O aumento dos casos de autolesão entre adolescentes tem acendido um alerta sobre a saúde mental dos jovens no Acre. Dados do Boletim Epidemiológico nº 01/2026 da Secretaria de Estado de Saúde (Sesacre), realizado entre 2019 e 2025, mostram que as lesões autoprovocadas representam 23,4% das notificações de violência envolvendo pessoas entre 10 e 19 anos.

*A mesma pessoa pode ter sido vítima de mais de um tipo de violência.
Fonte: Sistema de Vigilância de Violências e Acidentes / Sistema de Informação de Agravos de
Notificação (Sinan), Secretaria de Vigilância em Saúde, Ministério da Saúde. Dados extraídos em
fevereiro de 2026.
Para a psicóloga Iana Sara, o comportamento autolesivo está diretamente relacionado ao sofrimento emocional e à dificuldade que muitos adolescentes têm de expressar sentimentos e pedir ajuda.
“Qualquer ambiente que dificulte esse adolescente a compreender o que está sentindo ou falar sobre isso pode potencializar o comportamento autolesivo”, explicou.
Olhar atento e acolhedor
Segundo a especialista, embora o ambiente familiar tenha papel importante no desenvolvimento emocional dos jovens, o problema não pode ser tratado apenas como responsabilidade individual dos pais.
“Muitos responsáveis passam grande parte do dia trabalhando para garantir o básico.
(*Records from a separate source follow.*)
-- ==== Sys2Proof/Machine/AguArith.lean ====
section
/-! DEFINITION. The AGU arithmetic instructions (spec/43_agu_arith.md R320 to R346). -/

namespace Sys2Proof.Machine

/-- ADDA #u5,Rx (R322). -/
def execAddaImm (u : BitVec 5) (x : Rx) (s : State) : Res State := .next (setRx s x (rxAdd s x (u.setWidth 32) false))

/-- ADDA #s16,rx,Rn (R322): the modifier mode is that of rx. -/
def execAddaImm16 (v : BitVec 16) (src : RxSrc) (n : RReg) (s : State) : Res State :=
  .next (setR s n (srcAdd s src (v.signExtend 32)))

/-- ADDA rx,Rx (R322). -/
def execAddaReg (src : RxSrc) (x : Rx) (s : State) : Res State := .next (setRx s x (rxAdd s x (srcVal s src) true))

/-- ADDL1A (R323). -/
def execAddl1a (src : RxSrc) (x : Rx) (s : State) : Res State :=
  .next (setRx s x (rxAdd s x (srcVal s src <<< 1) true))

/-- ADDL2A (R324). -/
def execAddl2a (src : RxSrc) (x : Rx) (s : State) : Res State :=
  .next (setRx s x (rxAdd s x (srcVal s src <<< 2) true))

/-- ASL2A (R325). -/
def execAsl2a (x : Rx) (s : State) : Res State := .next (setRx s x (rxVal s x <<< 2))

/-- ASLA (R326). -/
def execAsla (x : Rx) (s : State) : Res State := .next (setRx s x (rxVal s x <<< 1))

/-- ASRA (R327). -/
def execAsra (x : Rx) (s : State) : Res State := .next (setRx s x ((rxVal s x).sshiftRight 1))

/-- A comparison writes T; a register cannot be compared to itself (R328, U3). -/
def compareA (src : RxSrc) (x : Rx) (c : Bool) (s : State) : Res State :=
  if sameReg src x then .refused .selfCompare else .next (setT s c)

/-- CMPEQA (R328). -/
def execCmpeqa (src : RxSrc) (x : Rx) (s : State) : Res State := compareA src x (srcVal s src == rxVal s x) s

/-- CMPGTA (R329). -/
def execCmpgta (src : RxSrc) (x : Rx) (s : State) : Res State :=
  compareA src x (decide ((srcVal s src).toInt < (rxVal s x).toInt)) s

/-- CMPHIA (R330). -/
def execCmphia (src : RxSrc) (x : Rx) (s : State) : Res State :=
  compareA src x (decide ((srcVal s src).toNat < (rxVal s x).toNat)) s

/-- DECA (R331). -/
def execDeca (x : Rx) (s : State) : Res State := .next (setRx s x (rxAdd s x (-1#32) false))

/-- DECEQA (R332): no modifier mode. -/
def execDeceqa (x : Rx) (s : State) : Res State :=
  .next (setT (setRx s x (rxVal s x - 1#32)) (rxVal s x - 1#32 == 0#32))

/-- DECGEA (R333): T is that of the exact difference. -/
def execDecgea (x : Rx) (s : State) : Res State :=
  .next (setT (setRx s x (rxVal s x - 1#32)) (decide (0 ≤ (rxVal s x).toInt - 1)))

/-- INCA (R334). -/
def execInca (x : Rx) (s : State) : Res State := .next (setRx s x (rxAdd s x 1#32 false))

/-- LSRA (R335). -/
def execLsra (x : Rx) (s : State) : Res State := .next (setRx s x (rxVal s x >>> 1))

/-- SUBA #u5,Rx (R336). -/
def execSubaImm (u : BitVec 5) (x : Rx) (s : State) : Res State :=
  .next (setRx s x (rxAdd s x (-(u.setWidth 32)) false))

/-- SUBA rx,Rx (R336). -/
def execSubaReg (src : RxSrc) (x : Rx) (s : State) : Res State := .next (setRx s x (rxAdd s x (-(srcVal s src)) true))

/-- SXTA.B (R337). -/
def execSxtaB (src : RxSrc) (x : Rx) (s : State) : Res State :=
  .next (setRx s x (((srcVal s src).setWidth 8).signExtend 32))

/-- SXTA.W (R338). -/
def execSxtaW (x : Rx) (s : State) : Res State := .next (setRx s x (((rxVal s x).setWidth 16).signExtend 32))

/-- TFRA rx,Rx (R339). -/
def execTfra (src : RxSrc) (x : Rx) (s : State) : Res State := .next (setRx s x (srcVal s src))

/-- TFRA OSP,Rn (R340). -/
def execTfraFromOsp (n : RReg) (s : State) : Res State := .next (setR s n (ospOf s))

/-- TFRA Rn,OSP (R340). -/
def execTfraToOsp (n : RReg) (s : State) : Res State := .next (setOspShadow (dropRas (setOsp s (rreg s n))) false)

/-- TSTEQA.L (R341). -/
def execTsteqaL (x : Rx) (s : State) : Res State := .next (setT s (rxVal s x == 0#32))

/-- TSTEQA.W (R342). -/
def execTsteqaW (x : Rx) (s : State) : Res State := .next (setT s ((rxVal s x).setWidth 16 == 0#16))

/-- TSTGEA.L (R343). -/
def execTstgeaL (x : Rx) (s : State) : Res State := .next (setT s (decide (0 ≤ (rxVal s x).toInt)))

/-- TSTGTA (R344). -/
def execTstgta (x : Rx) (s : State) : Res State := .next (setT s (decide (0 < (rxVal s x).toInt)))

/-- ZXTA.B (R345). -/
def execZxtaB (src : RxSrc) (x : Rx) (s : State) : Res State :=
  .next (setRx s x (((srcVal s src).setWidth 8).setWidth 32))

/-- ZXTA.W (R346). -/
def execZxtaW (x : Rx) (s : State) : Res State := .next (setRx s x (((rxVal s x).setWidth 16).setWidth 32))

end Sys2Proof.Machine
end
Muitas vezes, esse adolescente acaba vivendo mais sozinho do que acompanhado, e isso diminui o espaço para ele comunicar o que está sentindo”, afirmou.

Para a Psicóloga Iana Sara,o acompanhamento profissional não deve estar centrado apenas em interromper o comportamento, mas em ajudar o adolescente a compreender melhor as próprias emoções. Foto: cedida
A psicóloga também ressalta que a autolesão não deve ser compreendida apenas como uma tentativa de chamar atenção, mas como uma forma encontrada pelo adolescente para lidar com emoções difíceis.
“Esse comportamento é uma forma que o sujeito encontrou, naquele momento, para lidar com uma experiência interna difícil. Mesmo sendo uma estratégia que gera sofrimento, existe uma função: a tentativa de autorregulação”, destacou.
LEIA TAMBÉM: Comportamentos ignorados em crianças podem evoluir para tragédias, alerta psicóloga
Segundo ela, o acompanhamento profissional não deve estar centrado apenas em interromper o comportamento, mas em ajudar o adolescente a compreender melhor as próprias emoções e encontrar formas mais seguras de expressão.
“O trabalho busca ampliar a consciência emocional, ajudando o adolescente a reconhecer, nomear e escoar suas emoções, desenvolvendo formas mais seguras de expressão. A arte e o esporte, por exemplo, podem colaborar nesse processo”, explicou.
Sinais de alerta e formas de agir
Entre os principais sinais de alerta, a psicóloga aponta mudanças bruscas de comportamento, isolamento social, introspecção repentina e tentativas de esconder o corpo.
Iana também cita o uso frequente de roupas compridas como um possível indício de tentativa de esconder lesões, mas ressalta que nenhum comportamento deve ser analisado de forma isolada.
Ao identificar sinais de autolesão, a orientação é evitar reações impulsivas, julgamentos ou cobranças excessivas. Segundo a psicóloga, o primeiro passo deve ser acolher o adolescente e tentar construir um espaço seguro de diálogo.
“Geralmente os pais ficam desesperados, sentem culpa e querem respostas imediatas. Mas o mais importante é tentar conversar sem julgamento”, afirmou.
Caso o adolescente não consiga se abrir, a recomendação é procurar ajuda profissional o quanto antes. A psicóloga orienta que as famílias busquem inicialmente atendimento em uma unidade básica de saúde para receber os encaminhamentos necessários,
“Mesmo quando a família não tem acesso a acompanhamento particular, é importante procurar a rede pública de saúde, podendo até ser um clínico geral”, destacou.
Iana finaliza reforçando que serviços como os Centros de Referência de Assistência Social (Cras) e os Centros de Atenção Psicossocial (Caps) podem auxiliar no acolhimento e acompanhamento psicológico dos adolescentes e familiares.